# Two small lights for handlebar



## jesperjes (Nov 10, 2008)

I'm looking for some small lights for the handlebars. I would like to have two lights with approx 400 lumens each.

Right now I have two torches on the handlebars, but I would rather have two small lights and a battery pack attached to the frame.

I have found this MagicShine MJ-858










This is exactly what I was looking for, but I was hoping for something cheaper. Does anyone know if there are similar products and preferably cheaper than the MagicShine?


----------



## varider (Nov 29, 2012)

Just get a Magicshine 808 clone that is sold for around $25 - $35 on ebay and amazon. Much brighter than this light. Do a search for "xml bike light" and you will get a huge number of hits. Also read this thread:
http://forums.mtbr.com/lights-night...xml-t6-led-bicycle-headlight-lamp-759177.html


----------



## jesperjes (Nov 10, 2008)

varider said:


> Just get a Magicshine 808 clone that is sold for around $25 - $35 on ebay and amazon. Much brighter than this light. Do a search for "xml bike light" and you will get a huge number of hits. Also read this thread:
> http://forums.mtbr.com/lights-night...xml-t6-led-bicycle-headlight-lamp-759177.html


I have thought about that. I have one of those lights on my helmet, so I just need something to light up right in front of me and thought these small ones could be found cheaper and that I could use one battery for both lights on the handlebar


----------



## varider (Nov 29, 2012)

They come with a smaller battery pack, probably can't power two of them from one small battery. 
Action-LED-Lights - Magicshine MJ-858 400* lumen light set

It probably comes out to be more expensive to buy two of these than to buy one Magichine 808. They are pretty small also.

If you get two lights for the bar you will have to change the brightness of both lights independently. That would drive me nuts.

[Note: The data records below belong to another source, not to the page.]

/-- DecodeSym meets the null child exactly in the one-leaf tree on a 1 bit: otherwise a code comes first, or the bits
end inside one (46_stream_decoder.md R204). -/
theorem decodeSym_null_iff {s : State} (tree : HasTree s) (acc : InAcc s) :
    (∃ t, decodeSym s = .raised .protocolNullChild t) ↔ s.ft.length = 1 ∧ ∃ rest, inBits s = true :: rest := by
  constructor
  · rintro ⟨t, e⟩
    rcases bits_cases tree with ⟨sym, p, rest, coded, input⟩ | ⟨sym, q, more, coded⟩ | single
    · obtain ⟨ibuf, icnt, pos, e', -⟩ := decodeSym_code tree.len tree.tree acc input coded
      cases e'.symm.trans e
    · obtain ⟨ibuf, icnt, e'⟩ := decodeSym_underrun tree acc more coded
      cases e'.symm.trans e
    · exact single
  · rintro ⟨one, rest, input⟩
    obtain ⟨ibuf, icnt, e⟩ := decodeSym_null tree acc one input
    exact ⟨_, e⟩

/-- A fault of the first symbol is the fault of DecodeBody (46_stream_decoder.md R202). -/
theorem decodeBody_of_decodeSym_raised {s t : State} {c : Cause} (e : decodeSym s = .raised c t) :
    decodeBody s = .raised c t := by
  rw [decodeBody, decodeLoop, e, bind_raised]

/-- DecodeBody meets the null child exactly where its first symbol does: in the one-leaf tree of a closed table the only
code is PSEUDO-EOF's, which ends the data (46_stream_decoder.md R204). -/
theorem decodeBody_null_iff {s : State} (tree : HasTree s) (closed : tableClosed s.ft = true) (acc : InAcc s) :
    (∃ t, decodeBody s = .raised .protocolNullChild t) ↔ s.ft.length = 1 ∧ ∃ rest, inBits s = true :: rest := by
  constructor
  · rintro ⟨t, e⟩
    exact decodeLoop_null tree closed acc e
  · intro single
    obtain ⟨t, e⟩ := (decodeSym_null_iff tree acc).mpr single
    exact ⟨t, decodeBody_of_decodeSym_raised e⟩

/-- ERR of 0x12 is recorded by PROTOCOL(1) only (60_exceptions.md R230). -/
theorem eq_protocol_of_err {c : Cause} (h : c.err = 0x12#8) : c = .protocolNullChild := by
  cases c with
  | protocolNullChild => rfl
  | _ => exact absurd h (by decide)

/-- A command whose body raises a fault records it and keeps only what the body left in the streams (60_exceptions.md
R232). -/
theorem finish_raises {s u : State} {r : Res Unit} {c : Cause} (h0 : errCause s.err = 0#4) (keeps : Keeps BodyFrame s r)
    (e : r = .raised c u) : finish r = .next (clearedWith c.err { s with out := u.out, ipos := u.ipos }) := by
  have frame : BodyFrame s u := keeps.2 c u e
  rw [e, finish_raised, raiseFault_eq_clearedWith frame.toFrame (frame.err ▸ h0)]

/-- With no fault recorded, a command's ERR is PROTOCOL(1) at its end exactly when its body raised that fault
(10_state.md R29). -/
theorem finish_protocol_iff {s : State} {r : Res Unit} (h0 : errCause s.err = 0#4) (keeps : Keeps BodyFrame s r) :
    (∃ t, finish r = .next t ∧ t.err = 0x12#8) ↔ ∃ u, r = .raised .protocolNullChild u := by
  constructor
  · rintro ⟨t, e, err⟩
    rcases finish_eq_next.mp e with ok | ⟨c, u, raised, -⟩
    · rw [← (keeps.1 () t ok).err, err] at h0
      exact absurd h0 (by decide)
    · obtain rfl := Host.Outcome.next.inj (e.symm.trans (finish_raises h0 keeps raised))
      obtain rfl := eq_protocol_of_err err
      exact ⟨u, raised⟩
  · rintro ⟨u, raised⟩
    exact ⟨_, finish_raises h0 keeps raised, rfl⟩

/-- Settles O49: GETSYM raises what DecodeSym raises. -/
theorem getsymRaisesProtocolAndUnderrun : Obligations.GetsymRaisesProtocolAndUnderrun := by
  intro s inv h0 root eod
  obtain ⟨tree, -⟩ := hasTree_of_invariant inv root
  have acc := inAcc_of_invariant inv
  rw [exec, execGetsym_ready root eod]
  constructor
  · rw [finish_protocol_iff h0 (keeps_getsymBody s), ← decodeSym_null_iff tree acc]
    simp [bind_eq_raised]
  · intro sym q more coded
    obtain ⟨ibuf, icnt, e⟩ := decodeSym_underrun tree acc more coded
    exact finish_raises h0 (keeps_getsymBody s) (by rw [e, bind_raised])

/-- Settles O51: DecodeBody of a cut payload, and the null child, which its first symbol meets or none. -/
theorem decodeOfACutPayloadKeepsTheBytes : Obligations.DecodeOfACutPayloadKeepsTheBytes := by
  constructor
  · intro s code xs part q sym inv h0 root eod bytes more coded input
    obtain ⟨tree, -⟩ := hasTree_of_invariant inv root
    obtain ⟨symout, ibuf, icnt, e⟩ :=
      decodeBody_cut tree.len tree.tree (inAcc_of_invariant inv) bytes more coded input
    rw [exec, execDecode_ready root eod]
    exact finish_raises h0 (keeps_decodeBody s) e
  · intro s inv h0 root eod
    obtain ⟨tree, closed⟩ := hasTree_of_invariant inv root
    have acc := inAcc_of_invariant inv
    rw [exec, execDecode_ready root eod]
    refine ⟨?_, fun rest one input => ?_⟩
    · rw [finish_protocol_iff h0 (keeps_decodeBody s), decodeBody_null_iff tree closed acc]
    · obtain ⟨ibuf, icnt, e⟩ := decodeSym_null tree acc one input
      exact finish_raises h0 (keeps_decodeBody s) (decodeBody_of_decodeSym_raised e)

end Sys2Proof.Machine
end

section
/-! ### A written header read back (47_composite.md R215) -/

namespace Sys2Proof.Machine

/-- HDRWR whose checks hold appends the header of its table (42_header_codec.md R141, R142). -/
theorem execHdrwr_ready {s : State} (closed : tableClosed s.ft = true) (empty : s.ocnt = 0#3) :
    execHdrwr s = .next { s with out := s.out ++ headerBytes s.params s.ft } := by
  rw [execHdrwr, if_neg (by simp [closed]), if_neg (not_not.mpr empty), writeHeader_eq]

/-- Settles O30: the bytes that HDRWR appended are the header of its table, and ReadHeader gives that table back. -/
theorem hdrrdReadsTheWrittenTableBack : Obligations.HdrrdReadsTheWrittenTableBack := by
  intro s t u rest legal closed outEmpty written params wide noTree empty aligned input
  obtain rfl := Host.Outcome.next.inj ((execHdrwr_ready closed outEmpty).symm.trans written)
  obtain ⟨es, table⟩ := tableClosed_iff.mp closed
  rw [table, ← params] at legal input
  rw [List.drop_left] at input
  rw [exec, execHdrrd_ready noTree empty aligned, readHeader_written empty legal (eof_fits wide) input, finish_ok]
  simp only [table, params, List.length_append, Nat.add_sub_cancel_left]

end Sys2Proof.Machine
end

section
/-! ### DECOMPRESS up to the payload (47_composite.md R211, R218) -/

namespace Sys2Proof.Machine

/-- What DECOMPRESS does once a recorded fault is released (47_composite.md R211). -/
def decompressBody (s : State) : Res Unit :=
  (readHeader s).bind fun _ s1 => (buildTree s1).bind fun _ s2 => (decodeBody s2).bind fun _ s3 => .ok () (clearAll s3)

theorem execDecompress_eq (s : State) : exec .decompress s = finish (decompressBody (clearFault s)) := rfl

theorem keeps_decompressBody (s : State) : Keeps BodyFrame s (decompressBody s) :=
  keeps_bind bodyFrame_trans (keeps_readHeader s) fun _ s1 _ =>
    keeps_bind bodyFrame_trans (keeps_buildTree s1) fun _ s2 _ =>
      keeps_bind bodyFrame_trans (keeps_decodeBody s2) fun _ s3 _ => keeps_ok (bodyFrame_clearAll s3)

/-- A fault in DECOMPRESS keeps what the body left in the streams, whatever was recorded before (60_exceptions.md
R232). -/
theorem decompress_raises {s u : State} {c : Cause} (e : decompressBody (clearFault s) = .raised c u) :
    exec .decompress s = .next (clearedWith c.err { s with out := u.out, ipos := u.ipos }) :=
  finish_raises (s := clearFault s) rfl (keeps_decompressBody _) e

/-- A header fault in DECOMPRESS comes before any output (70_reset_and_hazards.md R267). -/
theorem decompress_header_raises {s u : State} {c : Cause} (e : readHeader (clearFault s) = .raised c u) :
    exec .decompress s = .next (clearedWith c.err { s with ipos := u.ipos }) := by
  have out : u.out = s.out := (out_readHeader (clearFault s)).2 c u e
  rw [decompress_raises (u := u) (c := c) (by rw [decompressBody, e, bind_raised]), out]

/-! ### A wrong marker -/

theorem matchMagic_raises {ms : List Byte} {s t : State} {c : Cause} (e : matchMagic ms s = .raised c t) :
    c = .formatMagic := by
  induction ms generalizing s with
  | nil => cases e
  | cons m ms ih =>
    unfold matchMagic at e
    split at e
    · cases e; rfl
    · split at e
      · exact ih e
      · cases e; rfl

/-- The marker check completes only on the marker (42_header_codec.md R145). -/
theorem matchMagic_wrong {ms : List Byte} {s : State} (wrong : ¬∃ rest, ahead s = ms ++ rest) :
    ∃ t, matchMagic ms s = .raised .formatMagic t := by
  cases e : matchMagic ms s with
  | ok _ t => exact absurd ⟨_, (matchMagic_accepted e).1⟩ wrong
  | raised c t => exact ⟨t, by rw [matchMagic_raises e]⟩
  | stuck f => exact absurd e matchMagic_runs

theorem readHeader_wrongMarker {s : State} (wrong : ¬∃ rest, ahead s = s.params.magic ++ rest) :
    ∃ t, readHeader s = .raised .formatMagic t := by
  obtain ⟨t, e⟩ := matchMagic_wrong wrong
  exact ⟨t, by rw [readHeader, e, bind_raised]⟩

You can get the 808 with a remote. It's a pretty nice setup. It is very spotty however.
If you do get the 858, maybe you could put of some beamshots. I am curious about it.


----------



## znomit (Dec 27, 2007)

Small?
XL-023 Cree XM-L U2 350lm 3-Mode Memory White Bicycle Light - Grey + Black (2 x 18650) - Free Shipping - DealExtreme


----------



## Kir (May 30, 2013)

Aliexpress.com : Buy Sale New CREE XML T6 LED Bike Light Accessories Rechargeable Bicycle Front Lamp Set 6000mah 4 Modes for Camping Fishing Hunting from Reliable bicycle light suppliers on Shenzhen Tomtop Technology Co., Ltd.
Or these, they're the smallest lights from everything that I have. Good 5000mAh batteries too.


----------



## varider (Nov 29, 2012)

Kir said:


> Aliexpress.com : Buy Sale New CREE XML T6 LED Bike Light Accessories Rechargeable Bicycle Front Lamp Set 6000mah 4 Modes for Camping Fishing Hunting from Reliable bicycle light suppliers on Shenzhen Tomtop Technology Co., Ltd.
> Or these, they're the smallest lights from everything that I have. Good 5000mAh batteries too.


$23.47 wow that's cheap.


----------



## jesperjes (Nov 10, 2008)

znomit said:


> Small?
> XL-023 Cree XM-L U2 350lm 3-Mode Memory White Bicycle Light - Grey + Black (2 x 18650) - Free Shipping - DealExtreme


That looks interesting. But I can see I might as well buy two T6 lights because it is almost the same price


----------



## fightnut (Jul 5, 2007)

Kir, do you have photos of these next to other lights for size reference?


----------



## Cat-man-do (May 16, 2004)

jesperjes said:


> I'm looking for some small lights for the handlebars. I would like to have two lights with approx 400 lumens each.
> 
> Right now I have two torches on the handlebars, but I would rather have two small lights and a battery pack attached to the frame.
> 
> ...


Since your join date is 2008 and you only have 14 posts I'm going to assume you don't look at these forums much. That being the case, times have changed. You don't need to run two "separate" lamps on the bars to get decent output. There are a number of websites that now sell the inexpensive Chinese duel emitter lamps. There are so many it is hard to name them all but the most popular right now is probably the Solarstorm X2. No reason to run two separate lamps on the bars when one will do the same thing, operate with one battery and take up about the same amount of space on the bars.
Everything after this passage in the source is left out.